Amazon.com Review
"And if the moon could talk, / it would tell of evening / stealing through the woods / and a lizard scurrying home to supper." Kate Banks and illustrator Georg Hallensleben's lovely bedtime book spins a sleepy tale of what the moon would say if it could look down at a night-swept Earth and tell us what it sees. The book begins with a cozy inside view of a little pajama-clad girl and her stuffed white rabbit. Then we travel outside to a moon's view of the night world. Back inside, from the familiar objects on the bedside table--"a glass, a wooden boat, a starfish, too"--we move to "waves washing onto the beach, / shells, and a crab resting." Each rich,
color-drenched scene complements the next--as Mama hands her child the toy rabbit, a lioness licks her cubs in a faraway den. "And if the moon could talk," the book concludes, "it would tell of a child / curled up in bed wrapped in sleep. / And it would murmur / Good night." From the creators of the beloved
Baboon and
Spider, Spider, this beautiful book--winner of the 1998 Boston Globe-Horn Book Award for best picture book--has become one of our all-time favorite bedtime stories. (Click to see a
sample spread. Illustrations copyright © 1998 by Georg Hallensleben, text © 1998 by Kate Banks. Reprinted by permission of the publisher, Farrar, Straus and Giroux.) (Ages 3 and older)
--Karin Snelson
From Publishers Weekly
With quiet phrases and luxurious color, Banks and Hallensleben (Baboon) evoke a perfectly peaceful bedtime. In a stuccoed house, amid tranquil lakes and orderly rows of trees, a girl plays with stuffed animals and listens to a story read by her father. Far away, the moon glows on tall hills, desert, jungle and ocean, where people and wild animals prepare for sleep.

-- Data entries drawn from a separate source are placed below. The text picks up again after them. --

/-- x of a solution in 2^-16 ns, before REFn_DELAY; `utc` is the broadcast prediction of UTC(k) − UTC. -/
def xOf (d : Device) (s : GSol) (utc : Int) : Int :=
  roundQ (-s.off * 65536 / 1000) + (if d.fb F.GNSS_SOL_CTL_utc_steer && d.fb F.TB_STATUS_utc_valid then utc else 0)

/-- R281: the receiver's own error, in ps. -/
def eRx (d : Device) (s : GSol) : Nat :=
  2 * sqrtNat s.var + d.rn R.GNSS_CAL_UNC + (if posSrc d = 2 then ((sqrtNat d.gnss.surveyVar : Rat) / cMm).ceil.toNat else 0)

def spoofState (d : Device) : Nat := d.fg F.GNSS_SPOOF_STATUS_state

/-- R281, R232: the rank of a solution. -/
def solRank (d : Device) (s : GSol) : Nat :=
  if !s.valid || s.integrity == 2 || spoofState d == 3 then 15
  else if posHold d && s.integrity == 1 && spoofState d == 2 then 1
  else 3

/-! ### Captures (R290) -/

/-- Length in ms. -/
def snapLen (d : Device) : Nat := clamp 1 64 (d.fg F.GNSS_SNAP_CTL_len)

/-- The first sample instant at or after an instant: the grid of 61.38 MHz counted from the second. (DEDUCED, log entry 37.) -/
def sampleAt (t : Inst) : Inst :=
  let k := (t % secU * 61380000 + secU - 1) / secU
  t / secU * secU + k * secU / 61380000

/-- A capture begins. -/
def captureBegin (d : Device) (trigger handle len : Nat) : Device :=
  let a := d.fb F.GNSS_PORT_CTL_ga_en && !antFault d false
  let b := d.fb F.GNSS_PORT_CTL_gb_en && !antFault d true
  let c : Capture := { trigger, handle, start := sampleAt d.now, len, streams := (if a then 3 else 0) + if b then 12 else 0 }
  (setGnss d { d.gnss with caps := d.gnss.caps ++ [c] }).set1 F.GNSS_STATUS_snap_busy

/-- The 64-byte header. -/
def captureHead (d : Device) (c : Capture) : Bytes :=
  leBytes 1 0x30 ++ leBytes 1 c.len ++ leBytes 1 (c.streams + 16 * c.trigger) ++ zeros 1 ++ leBytes 4 c.handle ++
  dt96Bytes c.start ++ leBytes 4 (c.len * 61380) ++ leBytes 4 (d.rn R.GNSS_IF_B1) ++ leBytes 4 (d.rn R.GNSS_IF_B5) ++ zeros 32

/-- Deliver the captures of P_SNAP into the posted buffers, oldest first (R458, R459). -/
def snapFlow : Nat → Device → Device
  | 0, d => d
  | fuel + 1, d =>
    let n := d.fg F.GNSS_MEAS_CTL_ring
    match d.gnss.snaps with
    | [] => d
    | s :: rest =>
      if !recordOpen d n 7 || !ringMoves d n then d
      else if s.sent = 0 then
        let d := if (d.ring n).part.isEmpty then d else closeBuf d n 0 false
        if (d.ring n).posted.isEmpty then d
        else
          let d := d.setRing n { d.ring n with part := s.head, partRecs := 1, partFirst := true, partStart := some d.tm.osc }
          snapFlow fuel (setGnss d { d.gnss with snaps := { s with sent := 64 } :: rest })
      else
        let cap := ((d.ring n).posted.head?.map (·.len)).getD 0
        let chunk := slice s.data (s.sent - 64) (cap - (d.ring n).part.length)
        let sent := s.sent + chunk.length
        let d := d.setRing n { d.ring n with part := (d.ring n).part ++ chunk }
        let last := decide (s.data.length + 64 ≤ sent)
        let d := closeBuf d n 0 last
        snapFlow fuel (setGnss d { d.gnss with snaps := if last then rest else { s with sent } :: rest })

/-- Deliver as far as the ring takes. -/
def snapDeliver (d : Device) : Device := snapFlow (2 * (d.ring (d.fg F.GNSS_MEAS_CTL_ring)).posted.length + d.gnss.snaps.length) d
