/-- R202: a write that sets en. -/
def xPortEnable (n : Nat) (d : Device) : Device :=
  if portUsed d n && !d.fb (F.PORT_CTL_en n) then
    if portMac d n = 0 then portErr d n
    else if (d.stopOf (.port n)).isSome then d.set1 (F.PORT_CTL_en n)
    else portStart n (startWord d (.port n))
  else d

/-- R205: what clearing en does; under CUT the host frames that wait on port 16 complete with FLUSHED. -/
def portStop (n : Nat) (cut : Bool) (d : Device) : Device :=
  if n < 16 then peelPortDown d n else if cut then mgmtFlushQ d (fun _ => true) true else d

/-- R205: nothing of the port remains in flight. -/
def portIdle (d : Device) (n : Nat) : Bool :=
  let mine (i : Item) : Bool := clsItem i && i.port == n
  !(d.slices.any fun e => e.2.queue.any mine || e.2.reprom.any fun r => mine r.item) && (portBookings d n).isEmpty && (d.portSt n).hostQ.isEmpty && !wireBusy d n &&
  !(d.nts.jobs.any fun j => ((laneJobBooking j.work).map (·.2)) == some n)

/-- R202: stat_clr. -/
def xPortStatClear (n : Nat) (d : Device) : Device :=
  if n ≤ 16 then
    ({ d with stats := d.stats.filter fun e => !(e.1 / 64 == n) }.wn (R.PORT_HALF_LO n) 0).wn (R.PORT_HALF_HI n) 0
  else d

/-- R215: a read of PORTn_STATk_LO. -/
def xPortStatRead (n k : Nat) (d : Device) : Device :=
  if n ≤ 16 ∧ k < 42 then
    let v := amGet 0 d.stats (64 * n + k)
    (d.setPortSt n { d.portSt n with latch := v / 2 ^ 32 }).emit (.hostRead (BitVec.ofNat 32 v))
  else d

/-! ### Low-power idle (R216 to R218) -/

/-- R216: the PMD permits transmit LPI. -/
def lpiPmd (d : Device) (n : Nat) : Bool :=
  let pmd := d.fg (F.PORT_MODE_pmd (n / 4 * 4))
  if n = 16 then d.fg (F.PORT_MODE_m16 16) == 1 && d.fg (F.PORT_STATUS_speed 16) == 3
  else if portMode d n = 2 then pmd == 0
  else pmd == 0 || pmd == 1

/-- A sleeping transmitter wakes. -/
def lpiWake (d : Device) (n : Nat) : Device :=
  if d.fb (F.PORT_STATUS_tx_lpi n) then (d.clr (F.PORT_STATUS_tx_lpi n)).emit (.portWake n) else d

/-- R216 to R218: lpi_en is written. -/
def xPortLpiEnable (n : Nat) (on : Bool) (d : Device) : Device :=
  if n ≤ 16 then
    if on then
      if lpiPmd d n && !d.fb (F.PORT_SYNCE_ref_en n) && !d.fb (F.PORT_SYNCE_esmc_en n) then d.set1 (F.PORT_CTL_lpi_en n) else portErr d n
    else lpiWake (d.clr (F.PORT_CTL_lpi_en n)) n
  else d

/-- R217: PORTn_LPI. -/
def xPortLpiWrite (n : Nat) (w : Word) (d : Device) : Device :=
  if n ≤ 16 then
    lpiWake ((d.fs (F.PORT_LPI_tw n) (bits w.toNat 16 16)).fs (F.PORT_LPI_ts n) (bits w.toNat 4 12)) n
  else d

/-- R135, R217: an idle port with no booking within its wake and sleep times enters LPI. -/
def xTxLpiEntry (n : Nat) (d : Device) : Device :=
  let span := d.fg (F.PORT_LPI_tw n) + d.fg (F.PORT_LPI_ts n) * 1000
  if n ≤ 16 ∧ d.fb (F.PORT_CTL_lpi_en n) ∧ lpiPmd d n ∧ d.fg (F.PORT_LPI_tw n) ≠ 0 ∧ linkIsUp d n ∧ !d.fb (F.PORT_STATUS_tx_lpi n) ∧
      (portBookings d n).all (fun b => decide (d.now + span * nsU < b.due)) then
    statAdd (d.set1 (F.PORT_STATUS_tx_lpi n)) n P.TX_LPI 1
  else d

/-- R218: the partner's transmit side falls asleep or wakes. -/
def xPartnerLpiChange (n : Nat) (asleep : Bool) (d : Device) : Device :=
  if n ≤ 16 ∧ linkIsUp d n then
    let d' := d.fsb (F.PORT_STATUS_rx_lpi n) asleep
    if asleep && !d.fb (F.PORT_STATUS_rx_lpi n) then statAdd d' n P.RX_LPI 1 else d'
  else d

/-- R218, R220: PORTn_SYNCE, or the refusal of the write. -/
def xPortSynceWrite (n : Nat) (w : Word) (d : Device) : Device :=
  let v := w.toNat
  let ref := v.testBit 31
  let esmc := v.testBit 30
  let others := ((List.range 16).filter fun p => !(p == n) && d.fb (F.PORT_SYNCE_ref_en p)).length
  if n ≤ 16 then
    if (ref && (n == 16 || decide (4 ≤ others))) || bits v 16 5 == 31 || (d.fb (F.PORT_CTL_lpi_en n) && (ref || esmc)) then portErr d n
    else
      let d := ((d.fsb (F.PORT_SYNCE_ref_en n) ref).fsb (F.PORT_SYNCE_esmc_en n) esmc).fsb (F.PORT_SYNCE_ext_en n) (v.testBit 29)
      d.fs (F.PORT_SYNCE_refslot n) (bits v 16 5)
  else d

/-! ### The commands of this file -/

/-- PORT_FRAME_RECEIVE (R211). -/
def execPortFrameReceive (n b : Nat) (codeErr fcsOk : Bool) (corr uncorr : Nat) (f : Bytes) (s : State) : Host.Outcome State Fault Refusal :=
  finish s (xPortFrameReceive n b codeErr fcsOk corr uncorr f s.dev)

/-- MGMT_FRAME_RECEIVE (R224). -/
def execMgmtFrameReceive (b : Nat) (codeErr fcsOk : Bool) (f : Bytes) (s : State) : Host.Outcome State Fault Refusal :=
  finish s (xMgmtFrameReceive b codeErr fcsOk f s.dev)

/-- PORT_MODE_WRITE (R200). -/
def execPortModeWrite (n : Nat) (w : Word) (s : State) : Host.Outcome State Fault Refusal :=
  finish s (hostWrite (R.PORT_MODE n) (xPortModeWrite n w) s.dev)

/-- PORT_ENABLE (R202). -/
def execPortEnable (n : Nat) (s : State) : Host.Outcome State Fault Refusal :=
  finish s (hostWrite (R.PORT_CTL n) (xPortEnable n) s.dev)

/-- PORT_STAT_CLEAR (R202). -/
def execPortStatClear (n : Nat) (s : State) : Host.Outcome State Fault Refusal :=
  finish s (hostWrite (R.PORT_CTL n) (xPortStatClear n) s.dev)

/-- PORT_LPI_ENABLE (R216). -/
def execPortLpiEnable (n : Nat) (on : Bool) (s : State) : Host.Outcome State Fault Refusal :=
  finish s (hostWrite (R.PORT_CTL n) (xPortLpiEnable n on) s.dev)

/-- PORT_LPI_WRITE (R217). -/
def execPortLpiWrite (n : Nat) (w : Word) (s : State) : Host.Outcome State Fault Refusal :=
  finish s (hostWrite (R.PORT_LPI n) (xPortLpiWrite n w) s.dev)

/-- PORT_SYNCE_WRITE (R220). -/
def execPortSynceWrite (n : Nat) (w : Word) (s : State) : Host.Outcome State Fault Refusal :=
  finish s (hostWrite (R.PORT_SYNCE n) (xPortSynceWrite n w) s.dev)

/-- LINK_UP (R204). -/
def execLinkUp (n speed : Nat) (s : State) : Host.Outcome State Fault Refusal :=
  finish s (xLinkUp n speed s.dev)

Full-bleed spreads expertly relate the text's alternating descriptions of relaxed interior and exterior scenes. In the child's bedroom "on a small table sits a glass, a wooden boat, a starfish, too." Hallensleben connects the spread that follows, "if the moon could talk, it would tell of waves washing onto the beach, shells, and a crab resting," with a painting of boats bobbing on a tranquil sea, whose color gently echoes the water glass on the bedside table of the previous spread. The story closes with the child tucked into bed and the moon whispering, "Good night." Hallensleben complements the hushed narrative with warm cushions of paint: the girl's thick blanket is egg-yolk yellow with orange-red dots and the pillows are as deep blue as the night sky. The outdoor panoramas have the same intimacy, whether they feature a lioness and her cubs, or a red tractor lumbering toward a yellow-lit farmhouse. As night gently envelops the landscapes, the words and art convey the snug warmth of a featherbed and a world as small as a neighborhood. Ages 3-5.